SUPPLIED ENTRIES:
-- ==== Sys2Proof/Laws/State.lean ====
section
/-! SUPPORT. What each named update of the state leaves as it is: one lemma a field, true by unfolding; and what the updates of
rows, threads and slices read back as. -/

set_option Elab.async false

namespace Sys2Proof.Machine.State

/-! popIssue -/

@[simp] theorem popIssue_mem (s : State) : (s.popIssue).mem = s.mem := rfl

@[simp] theorem popIssue_rows (s : State) : (s.popIssue).rows = s.rows := rfl

@[simp] theorem popIssue_handlers (s : State) : (s.popIssue).handlers = s.handlers := rfl

@[simp] theorem popIssue_slices (s : State) : (s.popIssue).slices = s.slices := rfl

@[simp] theorem popIssue_clusters (s : State) : (s.popIssue).clusters = s.clusters := rfl

@[simp] theorem popIssue_ops (s : State) : (s.popIssue).ops = s.ops := rfl

@[simp] theorem popIssue_cave (s : State) : (s.popIssue).cave = s.cave := rfl

@[simp] theorem popIssue_engine (s : State) : (s.popIssue).engine = s.engine := rfl

@[simp] theorem popIssue_parts (s : State) : (s.popIssue).parts = s.parts := rfl

@[simp] theorem popIssue_mgmt (s : State) : (s.popIssue).mgmt = s.mgmt := rfl

/-! setMem -/

@[simp] theorem setMem_clock (s : State) (m : Mem) : (s.setMem m).clock = s.clock := rfl

@[simp] theorem setMem_rows (s : State) (m : Mem) : (s.setMem m).rows = s.rows := rfl

@[simp] theorem setMem_handlers (s : State) (m : Mem) : (s.setMem m).handlers = s.handlers := rfl

@[simp] theorem setMem_slices (s : State) (m : Mem) : (s.setMem m).slices = s.slices := rfl

@[simp] theorem setMem_clusters (s : State) (m : Mem) : (s.setMem m).clusters = s.clusters := rfl

@[simp] theorem setMem_ops (s : State) (m : Mem) : (s.setMem m).ops = s.ops := rfl

@[simp] theorem setMem_cave (s : State) (m : Mem) : (s.setMem m).cave = s.cave := rfl

@[simp] theorem setMem_engine (s : State) (m : Mem) : (s.setMem m).engine = s.engine := rfl

@[simp] theorem setMem_parts (s : State) (m : Mem) : (s.setMem m).parts = s.parts := rfl

@[simp] theorem setMem_mgmt (s : State) (m : Mem) : (s.setMem m).mgmt = s.mgmt := rfl

/-! pokeBytes -/

@[simp] theorem pokeBytes_clock (s : State) (k : Nat) (bs : List Byte) : (s.pokeBytes k bs).clock = s.clock := rfl

@[simp] theorem pokeBytes_rows (s : State) (k : Nat) (bs : List Byte) : (s.pokeBytes k bs).rows = s.rows := rfl

@[simp] theorem pokeBytes_handlers (s : State) (k : Nat) (bs : List Byte) : (s.pokeBytes k bs).handlers = s.handlers := rfl

@[simp] theorem pokeBytes_slices (s : State) (k : Nat) (bs : List Byte) : (s.pokeBytes k bs).slices = s.slices := rfl

@[simp] theorem pokeBytes_clusters (s : State) (k : Nat) (bs : List Byte) : (s.pokeBytes k bs).clusters = s.clusters := rfl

WORK TO COMPLETE:
In the listing, return each line containing the string "rows".

EXERCISE RESULT:
rows, threads and slices read back as. -/
@[simp] theorem popIssue_rows (s : State) : (s.popIssue).rows = s.rows := rfl
@[simp] theorem setMem_rows (s : State) (m : Mem) : (s.setMem m).rows = s.rows := rfl
@[simp] theorem pokeBytes_rows (s : State) (k : Nat) (bs : List Byte) : (s.pokeBytes k bs).rows = s.rows := rfl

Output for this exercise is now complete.